■ HOW TO COMPLETE THIS TASK: Pull every line that includes the word "ring" out of the data below and copy it.

┄┄┄┄┄┄┄┄┄┄┄┄┄┄┄┄┄┄┄┄

/-- A token appended to the spill ring (R149, R150). -/
def State.spillPut (s : State) (t : Token) : State :=
  let p := s.dug.spillRd + s.dug.spill.length
  let s := s.wrBytes (s.spillAddr p) (leBytes 8 t.data ++ leBytes 4 t.tag ++ leBytes 4 s.dug.spillSeq)
  { s with dug := { s.dug with spill := s.dug.spill ++ [t], spillSeq := wrapInc 32 s.dug.spillSeq } }.inc
    DUG_STAT_SPILLED_COUNT

/-- A token at DUG:0x000 (R138, R149, R150, R153). -/
def State.operandServe (s : State) (t : Token) : Nat × State :=
  let c := s.operandCheck t.tag
  if c ≠ cOK then (c, s.inc DUG_STAT_REFUSED_COUNT)
  else if s.dug.spill ≠ [] ∨ 16384 ≤ s.onDie then
    if s.on DUG_CTRL_SPILL_EN = false ∨ s.f DUG_SPILL_SIZE_ENTRIES ≤ s.dug.spill.length then
      (cBUSY, s.inc DUG_STAT_REFUSED_COUNT)
    else (cOK, s.spillPut t)
  else (cOK, s.operandTake t)

/-- One spilled token returns on die and is checked again (R152); a refusal goes to its sender, as a notice of nothing
else than the count (log entry 12). -/
def State.spillReturn (s : State) : State :=
  match s.dug.spill with
  | [] => s
  | t :: ts =>
    let s := { s with dug := { s.dug with spill := ts, spillRd := s.dug.spillRd + 1 } }
    let c := s.operandCheck t.tag
    if c = cOK then s.operandTake t else (s.inc DUG_STAT_REFUSED_COUNT).ans c

/-- n spilled tokens return, oldest first (R151). -/
def State.spillReturnN (s : State) : Nat → State
  | 0 => s
  | n + 1 => State.spillReturnN s.spillReturn n

/-- The anchor that carries the spill ring is fenced: its tokens are lost and recorded (R155). -/
def State.spillLost (s : State) : State :=
  if s.dug.spill = [] then s
  else
    let n := s.dug.spill.length
    { s with dug := { s.dug with spill := [] } }.stage 0x0703 [n]

/-! ### Dispatch (R141, R145, R71) -/

/-- Whether an engine may take an instance (R145). -/
def State.eligible (s : State) (d : Desc) (e : Nat) : Bool :=
  bit d.engines e && s.on (ENG_CTRL_ACCEPT e) && s.ist (iENG e) != 5 && s.ist (iENG e) != 0 &&
    (List.range 8).any (fun c => (s.ctx e c).st == 0)

/-- The engine R145 picks for an instance of activation class cl: the three tiers in turn, the lowest number first. -/
def State.bestEngine (s : State) (d : Desc) (cl : Nat) : Option Nat :=
  let el := idxWhere 16 (fun e => s.eligible d e)
  match el.find? (fun e => s.engOn e && !s.engBusy e) with
  | some e => some e
  | none => match el.find? (fun e => s.ist (iENG e) == 1) with
    | some e => some e
    | none => el.find? (fun e => match s.running e with
      | some r => decide (cl < (s.ctx e r).cls)
      | none => false)

/-- Insert a READY instance in the order of R145: by class, then by age. -/
def insertReady (x : Nat × Desc) : List (Nat × Desc) → List (Nat × Desc)
  | [] => [x]
  | y :: ys =>
    if x.2.actClass < y.2.actClass ∨ (x.2.actClass = y.2.actClass ∧ x.2.age < y.2.age) then x :: y :: ys
    else y :: insertReady x ys

/-- The READY instances, in the order R145 offers them: by class, then by age. -/
def State.readyList (s : State) : List (Nat × Desc) :=
  let r := s.dug.inst.filter (fun p => p.2.st == 3)
  r.foldl (fun l x => insertReady x l) []

/-- The dispatch R145 chooses, if there is one. -/
def State.chooseDispatch (s : State) : Option (Nat × Nat) :=
  s.readyList.findSome? (fun p => match s.bestEngine p.2 p.2.actClass with
    | some e => some (p.1, e)
    | none => none)

/-- Instance i is dispatched to engine e (R71, R135, R141, R143): the oldest token of each slot moves to its k register.
DESIGN CHOICE (log entry 13): the lowest-numbered EMPTY context takes it. -/
def State.dispatchTo (s : State) (i e : Nat) : State :=
  let d := s.inst i
  match firstIdx 8 (fun c => (s.ctx e c).st == 0) with
  | none => s
  | some c =>
    let set := d.set
    let cl := d.actClass
    let att := if d.flowBound then min (d.attempt + 1) 255 else if d.moved = [] then 1 else min (d.attempt + 1) 255
    let k := set.foldl (fun k t => Tab.set (fun _ => KSlot.none) k t.slot ⟨t.data, t.tag, true⟩) []
    let x : Ctx := { Ctx.empty with
      inst := i, gen := d.gen, cls := cl, bound := d.flowBound, flow := if d.flowBound then d.flow else 0,
      seq := d.item.getD 0, winmask := d.winmask, attempt := att, pc := d.entry, k := k }
    let s := s.setInst i { d with
      st := 4, eng := e, ctx := c, attempt := att, count := d.countInit, acts := satInc 32 d.acts,
      moved := set, toks := set.foldl List.erase d.toks }
    let s := { s with dug := { s.dug with lastDispatch := s.now } }.inc DUG_STAT_DISPATCH_COUNT
    (s.setCtx e c x).makeRunnable e c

┄┄┄┄┄┄┄┄┄┄┄┄┄┄┄┄┄┄┄┄

■ SOLUTION TO THE PROBLEM:
/-- A token appended to the spill ring (R149, R150). -/
/-- The anchor that carries the spill ring is fenced: its tokens are lost and recorded (R155). -/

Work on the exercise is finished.